● What the exercise asks
Starting at the line with "-- ==== Sys2Proof/Syntax.lean" and going on through the line with "fab (bib window : Nat)", reproduce each line in the records below exactly and nothing more.

Extracted data entries:
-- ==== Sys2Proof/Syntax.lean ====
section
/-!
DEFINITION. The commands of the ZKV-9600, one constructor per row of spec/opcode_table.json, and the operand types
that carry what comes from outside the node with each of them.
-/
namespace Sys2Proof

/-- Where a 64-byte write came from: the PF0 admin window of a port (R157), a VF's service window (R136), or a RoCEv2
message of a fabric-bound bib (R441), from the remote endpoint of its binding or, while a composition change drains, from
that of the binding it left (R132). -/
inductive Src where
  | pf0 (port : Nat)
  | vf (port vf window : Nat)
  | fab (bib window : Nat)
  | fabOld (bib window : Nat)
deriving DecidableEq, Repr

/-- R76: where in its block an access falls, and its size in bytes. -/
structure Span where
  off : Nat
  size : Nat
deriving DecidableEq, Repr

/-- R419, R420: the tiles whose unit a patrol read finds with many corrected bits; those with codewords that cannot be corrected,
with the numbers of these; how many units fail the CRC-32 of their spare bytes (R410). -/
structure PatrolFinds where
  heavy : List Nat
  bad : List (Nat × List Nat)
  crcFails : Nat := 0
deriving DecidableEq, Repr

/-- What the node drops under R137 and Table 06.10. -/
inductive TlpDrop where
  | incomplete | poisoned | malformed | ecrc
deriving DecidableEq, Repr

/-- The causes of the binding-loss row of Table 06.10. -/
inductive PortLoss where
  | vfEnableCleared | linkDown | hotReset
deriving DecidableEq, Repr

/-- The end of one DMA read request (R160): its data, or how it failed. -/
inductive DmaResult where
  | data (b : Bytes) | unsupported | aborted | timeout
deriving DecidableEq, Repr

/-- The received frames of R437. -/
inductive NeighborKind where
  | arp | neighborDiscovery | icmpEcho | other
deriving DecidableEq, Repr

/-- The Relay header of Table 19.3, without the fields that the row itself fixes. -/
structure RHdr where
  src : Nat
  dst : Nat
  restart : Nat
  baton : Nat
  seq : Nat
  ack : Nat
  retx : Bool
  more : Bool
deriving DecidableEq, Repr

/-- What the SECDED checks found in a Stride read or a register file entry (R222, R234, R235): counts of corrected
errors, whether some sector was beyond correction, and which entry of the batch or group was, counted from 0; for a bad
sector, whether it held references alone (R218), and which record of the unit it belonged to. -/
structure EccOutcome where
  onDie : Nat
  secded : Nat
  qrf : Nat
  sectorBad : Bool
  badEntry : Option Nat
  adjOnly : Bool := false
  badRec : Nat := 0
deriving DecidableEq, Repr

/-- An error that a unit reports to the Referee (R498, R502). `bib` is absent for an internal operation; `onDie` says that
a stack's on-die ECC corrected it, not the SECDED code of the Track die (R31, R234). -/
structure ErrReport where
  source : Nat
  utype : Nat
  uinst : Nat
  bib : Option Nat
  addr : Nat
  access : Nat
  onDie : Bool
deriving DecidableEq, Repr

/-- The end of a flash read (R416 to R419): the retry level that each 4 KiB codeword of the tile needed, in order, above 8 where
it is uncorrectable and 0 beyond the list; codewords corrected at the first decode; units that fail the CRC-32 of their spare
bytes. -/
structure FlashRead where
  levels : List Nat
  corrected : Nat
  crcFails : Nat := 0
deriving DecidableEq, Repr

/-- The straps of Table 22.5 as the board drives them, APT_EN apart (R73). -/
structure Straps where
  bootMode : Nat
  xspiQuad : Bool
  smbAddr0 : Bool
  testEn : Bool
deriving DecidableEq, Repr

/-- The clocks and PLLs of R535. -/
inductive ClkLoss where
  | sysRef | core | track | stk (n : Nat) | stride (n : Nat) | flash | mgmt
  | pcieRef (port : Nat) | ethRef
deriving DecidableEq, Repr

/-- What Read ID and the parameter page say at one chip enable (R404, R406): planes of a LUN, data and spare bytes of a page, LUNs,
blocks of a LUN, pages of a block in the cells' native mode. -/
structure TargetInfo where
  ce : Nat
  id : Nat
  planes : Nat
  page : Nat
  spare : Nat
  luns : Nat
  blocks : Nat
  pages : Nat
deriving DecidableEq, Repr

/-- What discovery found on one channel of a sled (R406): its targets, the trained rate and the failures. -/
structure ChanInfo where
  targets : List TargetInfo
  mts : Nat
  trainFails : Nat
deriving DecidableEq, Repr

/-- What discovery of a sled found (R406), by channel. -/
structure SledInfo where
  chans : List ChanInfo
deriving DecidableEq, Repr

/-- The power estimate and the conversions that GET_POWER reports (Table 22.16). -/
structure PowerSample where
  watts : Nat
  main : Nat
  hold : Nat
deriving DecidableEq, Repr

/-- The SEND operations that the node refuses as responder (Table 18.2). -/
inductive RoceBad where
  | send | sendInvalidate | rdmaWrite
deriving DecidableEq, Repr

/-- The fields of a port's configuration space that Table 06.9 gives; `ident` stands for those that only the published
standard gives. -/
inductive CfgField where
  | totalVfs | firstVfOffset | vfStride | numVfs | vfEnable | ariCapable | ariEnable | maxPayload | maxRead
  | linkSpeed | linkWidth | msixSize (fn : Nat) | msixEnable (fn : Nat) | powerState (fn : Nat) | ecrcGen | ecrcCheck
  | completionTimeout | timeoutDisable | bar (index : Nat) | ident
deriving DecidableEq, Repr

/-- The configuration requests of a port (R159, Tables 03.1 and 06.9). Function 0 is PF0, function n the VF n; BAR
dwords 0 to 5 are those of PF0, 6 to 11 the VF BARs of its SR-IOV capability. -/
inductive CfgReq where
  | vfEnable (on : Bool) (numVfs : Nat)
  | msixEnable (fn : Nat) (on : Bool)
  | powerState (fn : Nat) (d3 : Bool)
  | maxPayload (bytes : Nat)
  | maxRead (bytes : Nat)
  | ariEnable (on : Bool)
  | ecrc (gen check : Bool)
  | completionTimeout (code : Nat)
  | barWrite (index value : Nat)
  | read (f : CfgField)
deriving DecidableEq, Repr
==
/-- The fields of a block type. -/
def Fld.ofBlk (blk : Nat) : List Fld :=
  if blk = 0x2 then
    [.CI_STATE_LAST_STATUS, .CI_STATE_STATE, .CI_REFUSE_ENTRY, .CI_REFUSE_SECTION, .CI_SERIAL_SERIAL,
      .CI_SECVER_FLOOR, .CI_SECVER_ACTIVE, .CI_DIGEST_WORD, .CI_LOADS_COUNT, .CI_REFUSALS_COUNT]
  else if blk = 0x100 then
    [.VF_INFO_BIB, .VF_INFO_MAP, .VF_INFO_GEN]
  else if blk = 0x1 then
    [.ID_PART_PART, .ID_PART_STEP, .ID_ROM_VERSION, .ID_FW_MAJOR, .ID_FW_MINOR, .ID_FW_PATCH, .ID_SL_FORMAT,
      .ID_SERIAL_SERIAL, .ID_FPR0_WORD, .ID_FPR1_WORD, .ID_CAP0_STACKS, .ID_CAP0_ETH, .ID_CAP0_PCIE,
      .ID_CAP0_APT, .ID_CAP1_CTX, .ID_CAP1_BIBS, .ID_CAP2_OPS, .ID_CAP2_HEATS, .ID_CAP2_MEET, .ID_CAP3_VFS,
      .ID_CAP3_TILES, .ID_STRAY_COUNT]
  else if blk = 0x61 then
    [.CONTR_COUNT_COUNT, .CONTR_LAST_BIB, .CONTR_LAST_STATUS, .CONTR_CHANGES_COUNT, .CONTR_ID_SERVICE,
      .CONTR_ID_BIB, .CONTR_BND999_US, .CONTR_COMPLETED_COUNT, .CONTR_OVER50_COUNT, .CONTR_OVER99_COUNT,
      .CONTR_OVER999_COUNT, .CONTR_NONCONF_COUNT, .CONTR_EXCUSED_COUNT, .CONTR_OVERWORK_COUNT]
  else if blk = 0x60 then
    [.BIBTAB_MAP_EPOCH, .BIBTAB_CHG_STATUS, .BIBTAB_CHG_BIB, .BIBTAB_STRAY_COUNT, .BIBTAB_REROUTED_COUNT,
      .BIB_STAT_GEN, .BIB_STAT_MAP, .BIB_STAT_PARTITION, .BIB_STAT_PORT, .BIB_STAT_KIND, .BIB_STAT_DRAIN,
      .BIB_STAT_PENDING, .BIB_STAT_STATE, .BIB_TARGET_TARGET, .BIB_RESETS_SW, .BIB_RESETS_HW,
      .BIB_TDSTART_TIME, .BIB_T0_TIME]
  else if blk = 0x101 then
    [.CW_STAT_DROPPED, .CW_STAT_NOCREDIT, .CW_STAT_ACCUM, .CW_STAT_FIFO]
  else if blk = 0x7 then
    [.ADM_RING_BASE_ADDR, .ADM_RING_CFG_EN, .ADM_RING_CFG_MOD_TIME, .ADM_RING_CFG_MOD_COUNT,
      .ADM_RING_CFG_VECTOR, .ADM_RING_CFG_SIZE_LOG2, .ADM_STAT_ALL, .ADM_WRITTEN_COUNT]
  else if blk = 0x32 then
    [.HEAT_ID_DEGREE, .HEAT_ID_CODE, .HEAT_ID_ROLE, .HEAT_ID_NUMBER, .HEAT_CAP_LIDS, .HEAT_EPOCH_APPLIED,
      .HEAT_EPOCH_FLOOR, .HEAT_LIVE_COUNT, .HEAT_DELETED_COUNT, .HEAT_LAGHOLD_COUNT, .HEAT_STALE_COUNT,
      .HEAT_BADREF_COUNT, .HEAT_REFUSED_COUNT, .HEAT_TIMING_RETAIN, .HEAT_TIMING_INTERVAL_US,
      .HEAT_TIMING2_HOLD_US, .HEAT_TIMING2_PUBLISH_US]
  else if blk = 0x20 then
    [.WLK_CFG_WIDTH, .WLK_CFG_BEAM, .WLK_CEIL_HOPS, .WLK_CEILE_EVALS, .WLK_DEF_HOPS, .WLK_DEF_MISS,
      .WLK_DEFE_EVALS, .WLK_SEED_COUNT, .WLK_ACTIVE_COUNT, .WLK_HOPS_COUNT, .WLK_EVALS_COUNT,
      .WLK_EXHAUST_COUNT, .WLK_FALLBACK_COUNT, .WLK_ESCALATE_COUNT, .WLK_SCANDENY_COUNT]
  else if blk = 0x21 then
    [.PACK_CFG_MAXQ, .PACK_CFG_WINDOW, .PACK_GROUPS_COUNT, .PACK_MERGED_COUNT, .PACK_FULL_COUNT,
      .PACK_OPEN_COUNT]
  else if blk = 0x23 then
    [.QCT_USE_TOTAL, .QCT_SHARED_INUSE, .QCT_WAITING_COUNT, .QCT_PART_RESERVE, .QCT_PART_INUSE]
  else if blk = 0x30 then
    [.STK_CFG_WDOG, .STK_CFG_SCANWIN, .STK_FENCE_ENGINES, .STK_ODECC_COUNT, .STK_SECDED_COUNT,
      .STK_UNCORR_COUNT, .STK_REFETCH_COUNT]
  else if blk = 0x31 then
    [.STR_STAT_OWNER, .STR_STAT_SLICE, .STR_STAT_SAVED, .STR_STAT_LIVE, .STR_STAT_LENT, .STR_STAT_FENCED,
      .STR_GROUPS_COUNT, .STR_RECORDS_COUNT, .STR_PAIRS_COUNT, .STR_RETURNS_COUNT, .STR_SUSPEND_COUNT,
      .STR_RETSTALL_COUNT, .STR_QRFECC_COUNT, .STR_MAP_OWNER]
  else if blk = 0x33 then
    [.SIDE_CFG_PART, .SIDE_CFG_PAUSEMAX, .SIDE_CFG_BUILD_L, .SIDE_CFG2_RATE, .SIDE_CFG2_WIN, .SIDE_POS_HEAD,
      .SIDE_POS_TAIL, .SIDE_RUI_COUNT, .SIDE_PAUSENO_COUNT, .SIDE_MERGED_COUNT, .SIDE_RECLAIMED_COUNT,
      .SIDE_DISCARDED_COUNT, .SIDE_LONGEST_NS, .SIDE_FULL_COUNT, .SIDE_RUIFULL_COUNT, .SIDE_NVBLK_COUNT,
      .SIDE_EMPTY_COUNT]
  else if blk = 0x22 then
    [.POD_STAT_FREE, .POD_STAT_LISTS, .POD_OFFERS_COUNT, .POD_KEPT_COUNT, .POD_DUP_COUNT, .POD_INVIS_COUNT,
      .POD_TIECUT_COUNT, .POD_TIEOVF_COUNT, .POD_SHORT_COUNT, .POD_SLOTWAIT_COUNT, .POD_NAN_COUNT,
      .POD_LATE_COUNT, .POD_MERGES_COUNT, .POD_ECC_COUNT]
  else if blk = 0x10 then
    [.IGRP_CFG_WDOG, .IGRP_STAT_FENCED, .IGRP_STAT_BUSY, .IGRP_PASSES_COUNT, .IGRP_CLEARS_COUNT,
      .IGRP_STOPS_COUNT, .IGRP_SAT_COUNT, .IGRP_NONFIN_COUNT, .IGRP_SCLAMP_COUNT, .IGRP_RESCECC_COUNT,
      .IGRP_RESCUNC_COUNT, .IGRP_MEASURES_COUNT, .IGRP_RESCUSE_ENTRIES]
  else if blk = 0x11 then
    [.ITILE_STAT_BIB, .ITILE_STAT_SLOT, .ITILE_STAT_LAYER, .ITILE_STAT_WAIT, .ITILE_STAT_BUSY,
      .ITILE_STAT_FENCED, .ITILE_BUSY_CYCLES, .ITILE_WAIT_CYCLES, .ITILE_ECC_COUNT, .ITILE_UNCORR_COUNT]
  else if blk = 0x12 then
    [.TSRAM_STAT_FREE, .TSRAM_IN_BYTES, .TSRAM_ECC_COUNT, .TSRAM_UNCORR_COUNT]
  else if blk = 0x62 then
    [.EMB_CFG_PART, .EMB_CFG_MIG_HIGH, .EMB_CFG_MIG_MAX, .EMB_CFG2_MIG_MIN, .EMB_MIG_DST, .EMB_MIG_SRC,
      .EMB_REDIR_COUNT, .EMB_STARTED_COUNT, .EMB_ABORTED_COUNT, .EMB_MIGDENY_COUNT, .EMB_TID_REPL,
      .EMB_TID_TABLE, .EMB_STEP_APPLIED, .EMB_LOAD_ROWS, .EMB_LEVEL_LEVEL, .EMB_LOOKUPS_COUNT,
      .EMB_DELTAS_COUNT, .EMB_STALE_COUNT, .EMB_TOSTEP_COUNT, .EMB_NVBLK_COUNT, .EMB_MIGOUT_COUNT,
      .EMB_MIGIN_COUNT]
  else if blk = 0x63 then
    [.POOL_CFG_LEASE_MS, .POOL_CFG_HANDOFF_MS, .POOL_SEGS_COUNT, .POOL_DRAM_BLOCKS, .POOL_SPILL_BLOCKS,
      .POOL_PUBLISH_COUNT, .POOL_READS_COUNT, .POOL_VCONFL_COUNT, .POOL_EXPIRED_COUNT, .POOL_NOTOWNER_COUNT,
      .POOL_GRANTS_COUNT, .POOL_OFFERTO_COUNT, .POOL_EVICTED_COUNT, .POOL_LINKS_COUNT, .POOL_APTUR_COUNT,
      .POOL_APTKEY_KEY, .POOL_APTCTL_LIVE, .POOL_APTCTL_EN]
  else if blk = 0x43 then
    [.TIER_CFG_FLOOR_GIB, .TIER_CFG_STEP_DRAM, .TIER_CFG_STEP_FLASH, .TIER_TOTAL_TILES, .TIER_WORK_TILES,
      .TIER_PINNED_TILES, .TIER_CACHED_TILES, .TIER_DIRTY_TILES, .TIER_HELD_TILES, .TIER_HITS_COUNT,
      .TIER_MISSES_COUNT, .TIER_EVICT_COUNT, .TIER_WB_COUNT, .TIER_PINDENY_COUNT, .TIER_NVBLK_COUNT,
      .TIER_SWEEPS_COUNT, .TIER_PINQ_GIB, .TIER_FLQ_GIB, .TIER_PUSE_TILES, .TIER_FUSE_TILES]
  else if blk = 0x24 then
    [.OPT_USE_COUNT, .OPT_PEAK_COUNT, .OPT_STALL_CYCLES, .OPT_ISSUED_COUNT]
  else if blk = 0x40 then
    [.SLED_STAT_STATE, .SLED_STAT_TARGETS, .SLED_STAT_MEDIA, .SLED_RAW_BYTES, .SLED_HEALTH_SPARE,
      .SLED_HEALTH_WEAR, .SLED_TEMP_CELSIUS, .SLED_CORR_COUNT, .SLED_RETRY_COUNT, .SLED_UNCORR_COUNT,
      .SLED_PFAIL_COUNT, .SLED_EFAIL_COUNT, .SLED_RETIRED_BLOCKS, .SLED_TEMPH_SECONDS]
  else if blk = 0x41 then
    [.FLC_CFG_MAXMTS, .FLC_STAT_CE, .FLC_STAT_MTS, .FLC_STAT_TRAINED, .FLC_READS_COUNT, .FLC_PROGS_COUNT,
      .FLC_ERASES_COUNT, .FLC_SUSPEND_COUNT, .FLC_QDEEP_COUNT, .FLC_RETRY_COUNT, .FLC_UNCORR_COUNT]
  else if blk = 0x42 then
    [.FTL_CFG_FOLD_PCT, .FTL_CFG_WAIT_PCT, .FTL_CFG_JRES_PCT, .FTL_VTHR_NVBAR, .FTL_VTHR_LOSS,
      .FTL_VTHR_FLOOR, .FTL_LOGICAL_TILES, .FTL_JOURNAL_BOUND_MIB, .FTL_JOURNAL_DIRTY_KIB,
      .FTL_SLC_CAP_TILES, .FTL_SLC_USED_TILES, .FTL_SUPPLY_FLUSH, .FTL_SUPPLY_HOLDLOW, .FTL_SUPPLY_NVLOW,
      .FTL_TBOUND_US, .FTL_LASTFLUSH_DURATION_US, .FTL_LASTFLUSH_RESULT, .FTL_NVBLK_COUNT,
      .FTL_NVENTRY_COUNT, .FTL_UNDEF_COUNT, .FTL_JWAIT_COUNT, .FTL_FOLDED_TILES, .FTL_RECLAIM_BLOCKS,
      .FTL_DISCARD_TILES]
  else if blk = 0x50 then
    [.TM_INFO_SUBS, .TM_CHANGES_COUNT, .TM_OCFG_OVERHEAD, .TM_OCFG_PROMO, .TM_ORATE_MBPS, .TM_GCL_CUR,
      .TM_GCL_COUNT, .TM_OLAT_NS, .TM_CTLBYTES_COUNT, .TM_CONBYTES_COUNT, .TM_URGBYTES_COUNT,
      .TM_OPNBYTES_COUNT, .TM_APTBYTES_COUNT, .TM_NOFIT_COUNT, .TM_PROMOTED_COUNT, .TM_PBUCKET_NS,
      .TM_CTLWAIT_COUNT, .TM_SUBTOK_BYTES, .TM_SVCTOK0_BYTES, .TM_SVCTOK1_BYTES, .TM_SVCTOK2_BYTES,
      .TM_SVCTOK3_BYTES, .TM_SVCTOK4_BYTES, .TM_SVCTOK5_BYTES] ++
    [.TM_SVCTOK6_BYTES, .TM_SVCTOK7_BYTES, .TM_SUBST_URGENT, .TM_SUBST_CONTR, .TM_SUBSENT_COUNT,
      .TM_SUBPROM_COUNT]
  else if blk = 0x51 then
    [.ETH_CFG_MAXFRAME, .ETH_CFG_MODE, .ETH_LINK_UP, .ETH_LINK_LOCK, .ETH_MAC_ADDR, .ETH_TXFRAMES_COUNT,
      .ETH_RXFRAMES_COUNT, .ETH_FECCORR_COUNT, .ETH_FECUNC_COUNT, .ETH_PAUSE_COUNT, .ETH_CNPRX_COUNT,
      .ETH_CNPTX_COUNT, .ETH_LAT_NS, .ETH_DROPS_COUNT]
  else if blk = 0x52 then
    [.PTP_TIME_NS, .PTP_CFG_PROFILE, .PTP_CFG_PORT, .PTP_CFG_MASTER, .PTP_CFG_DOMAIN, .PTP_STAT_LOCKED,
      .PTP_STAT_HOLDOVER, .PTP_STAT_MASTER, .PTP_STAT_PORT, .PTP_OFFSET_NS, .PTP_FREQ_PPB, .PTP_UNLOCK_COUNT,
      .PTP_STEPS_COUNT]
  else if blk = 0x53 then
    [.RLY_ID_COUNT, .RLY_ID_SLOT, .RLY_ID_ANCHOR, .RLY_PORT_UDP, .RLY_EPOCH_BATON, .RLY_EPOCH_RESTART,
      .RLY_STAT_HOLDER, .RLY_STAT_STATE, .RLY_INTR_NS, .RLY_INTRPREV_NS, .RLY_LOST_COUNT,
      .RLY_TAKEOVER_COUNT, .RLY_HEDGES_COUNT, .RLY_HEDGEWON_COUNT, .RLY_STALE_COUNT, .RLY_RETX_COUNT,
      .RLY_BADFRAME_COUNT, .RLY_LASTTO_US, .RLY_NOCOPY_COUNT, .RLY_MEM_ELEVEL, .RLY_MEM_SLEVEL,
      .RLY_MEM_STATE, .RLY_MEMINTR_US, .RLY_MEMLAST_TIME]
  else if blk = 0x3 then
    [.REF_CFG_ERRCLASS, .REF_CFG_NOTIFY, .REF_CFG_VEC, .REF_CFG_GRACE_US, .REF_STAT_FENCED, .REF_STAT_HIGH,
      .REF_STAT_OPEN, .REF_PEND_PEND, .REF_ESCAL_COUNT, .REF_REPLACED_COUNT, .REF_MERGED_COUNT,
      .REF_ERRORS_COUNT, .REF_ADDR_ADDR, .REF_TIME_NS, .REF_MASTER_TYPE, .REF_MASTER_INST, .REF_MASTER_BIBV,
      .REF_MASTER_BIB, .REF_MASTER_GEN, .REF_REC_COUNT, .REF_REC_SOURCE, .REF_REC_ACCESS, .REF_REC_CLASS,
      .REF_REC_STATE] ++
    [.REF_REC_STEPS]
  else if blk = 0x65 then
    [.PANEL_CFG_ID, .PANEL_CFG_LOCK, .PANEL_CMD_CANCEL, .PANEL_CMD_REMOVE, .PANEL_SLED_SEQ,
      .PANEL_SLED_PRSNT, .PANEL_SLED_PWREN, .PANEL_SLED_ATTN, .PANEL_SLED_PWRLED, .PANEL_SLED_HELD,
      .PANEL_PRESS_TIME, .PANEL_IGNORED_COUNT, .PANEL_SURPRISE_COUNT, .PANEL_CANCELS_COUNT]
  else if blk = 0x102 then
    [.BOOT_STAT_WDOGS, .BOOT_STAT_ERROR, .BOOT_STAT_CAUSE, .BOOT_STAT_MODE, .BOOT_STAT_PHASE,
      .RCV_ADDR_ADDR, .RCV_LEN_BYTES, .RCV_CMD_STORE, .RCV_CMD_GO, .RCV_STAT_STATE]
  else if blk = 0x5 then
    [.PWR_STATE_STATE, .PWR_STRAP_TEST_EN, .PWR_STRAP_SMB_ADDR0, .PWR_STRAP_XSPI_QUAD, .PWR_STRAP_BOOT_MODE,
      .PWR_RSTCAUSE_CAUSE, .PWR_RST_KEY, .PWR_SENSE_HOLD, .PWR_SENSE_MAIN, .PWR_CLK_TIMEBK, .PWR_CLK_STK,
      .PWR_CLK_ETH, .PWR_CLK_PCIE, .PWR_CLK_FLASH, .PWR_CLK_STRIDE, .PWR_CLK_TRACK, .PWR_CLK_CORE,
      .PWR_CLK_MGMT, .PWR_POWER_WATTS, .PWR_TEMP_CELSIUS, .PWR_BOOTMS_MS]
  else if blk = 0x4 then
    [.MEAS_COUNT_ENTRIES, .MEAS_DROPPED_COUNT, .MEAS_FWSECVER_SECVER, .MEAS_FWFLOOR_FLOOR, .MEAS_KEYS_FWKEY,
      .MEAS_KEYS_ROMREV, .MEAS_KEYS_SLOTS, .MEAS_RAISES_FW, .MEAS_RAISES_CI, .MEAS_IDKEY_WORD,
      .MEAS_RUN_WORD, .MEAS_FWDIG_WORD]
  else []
--
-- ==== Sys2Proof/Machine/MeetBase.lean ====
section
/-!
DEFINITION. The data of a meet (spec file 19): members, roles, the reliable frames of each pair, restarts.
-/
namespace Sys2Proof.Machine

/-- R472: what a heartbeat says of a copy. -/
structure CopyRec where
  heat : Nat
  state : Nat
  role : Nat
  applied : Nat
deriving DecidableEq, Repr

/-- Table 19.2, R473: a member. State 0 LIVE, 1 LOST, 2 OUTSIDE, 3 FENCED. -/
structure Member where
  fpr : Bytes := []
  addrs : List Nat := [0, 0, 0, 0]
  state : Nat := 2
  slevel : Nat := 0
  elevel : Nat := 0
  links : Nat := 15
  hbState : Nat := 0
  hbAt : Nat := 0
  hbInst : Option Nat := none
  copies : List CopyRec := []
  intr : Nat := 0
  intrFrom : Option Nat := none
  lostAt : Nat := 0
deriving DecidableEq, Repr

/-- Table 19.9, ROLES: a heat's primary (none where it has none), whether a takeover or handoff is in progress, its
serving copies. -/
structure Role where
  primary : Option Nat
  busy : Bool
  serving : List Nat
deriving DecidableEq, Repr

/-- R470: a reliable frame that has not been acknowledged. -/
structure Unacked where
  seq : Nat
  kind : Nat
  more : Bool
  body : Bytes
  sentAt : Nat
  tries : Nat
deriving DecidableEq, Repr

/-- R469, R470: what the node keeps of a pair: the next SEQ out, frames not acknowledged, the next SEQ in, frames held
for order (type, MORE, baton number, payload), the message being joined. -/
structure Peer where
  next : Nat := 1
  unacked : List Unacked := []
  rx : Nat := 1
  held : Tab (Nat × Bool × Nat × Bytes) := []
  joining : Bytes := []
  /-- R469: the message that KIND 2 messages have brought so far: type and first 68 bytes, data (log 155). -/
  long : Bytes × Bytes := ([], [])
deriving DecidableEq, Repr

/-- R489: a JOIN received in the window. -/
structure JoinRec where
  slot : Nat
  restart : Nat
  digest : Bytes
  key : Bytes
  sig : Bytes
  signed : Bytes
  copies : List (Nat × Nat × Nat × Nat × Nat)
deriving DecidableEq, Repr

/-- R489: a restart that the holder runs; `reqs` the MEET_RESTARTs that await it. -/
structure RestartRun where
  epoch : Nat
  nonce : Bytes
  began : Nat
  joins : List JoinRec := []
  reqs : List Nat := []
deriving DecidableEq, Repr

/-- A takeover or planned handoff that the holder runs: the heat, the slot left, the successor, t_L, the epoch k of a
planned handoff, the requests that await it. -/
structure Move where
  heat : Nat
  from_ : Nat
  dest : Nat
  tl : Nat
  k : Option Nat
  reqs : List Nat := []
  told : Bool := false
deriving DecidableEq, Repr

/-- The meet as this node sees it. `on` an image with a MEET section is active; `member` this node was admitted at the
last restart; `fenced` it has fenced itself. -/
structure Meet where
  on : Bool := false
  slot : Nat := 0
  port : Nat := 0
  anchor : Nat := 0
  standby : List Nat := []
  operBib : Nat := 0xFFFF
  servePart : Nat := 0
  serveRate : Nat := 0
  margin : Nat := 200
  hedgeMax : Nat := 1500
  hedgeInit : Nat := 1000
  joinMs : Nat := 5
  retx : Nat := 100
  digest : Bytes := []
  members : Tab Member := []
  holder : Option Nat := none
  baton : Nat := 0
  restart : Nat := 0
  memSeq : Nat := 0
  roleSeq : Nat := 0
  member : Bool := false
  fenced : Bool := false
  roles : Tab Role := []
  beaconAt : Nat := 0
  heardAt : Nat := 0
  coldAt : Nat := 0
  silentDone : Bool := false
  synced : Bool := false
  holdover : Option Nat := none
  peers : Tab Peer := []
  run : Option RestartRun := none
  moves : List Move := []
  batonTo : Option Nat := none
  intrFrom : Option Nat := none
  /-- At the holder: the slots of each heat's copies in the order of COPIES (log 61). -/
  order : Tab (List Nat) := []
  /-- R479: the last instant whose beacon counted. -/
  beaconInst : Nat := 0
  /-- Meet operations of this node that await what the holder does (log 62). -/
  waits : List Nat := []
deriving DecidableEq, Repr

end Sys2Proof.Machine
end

● Result
-- ==== Sys2Proof/Syntax.lean ====
section
/-!
DEFINITION. The commands of the ZKV-9600, one constructor per row of spec/opcode_table.json, and the operand types
that carry what comes from outside the node with each of them.
-/
namespace Sys2Proof

/-- Where a 64-byte write came from: the PF0 admin window of a port (R157), a VF's service window (R136), or a RoCEv2
message of a fabric-bound bib (R441), from the remote endpoint of its binding or, while a composition change drains, from
that of the binding it left (R132). -/
inductive Src where
  | pf0 (port : Nat)
  | vf (port vf window : Nat)
  | fab (bib window : Nat)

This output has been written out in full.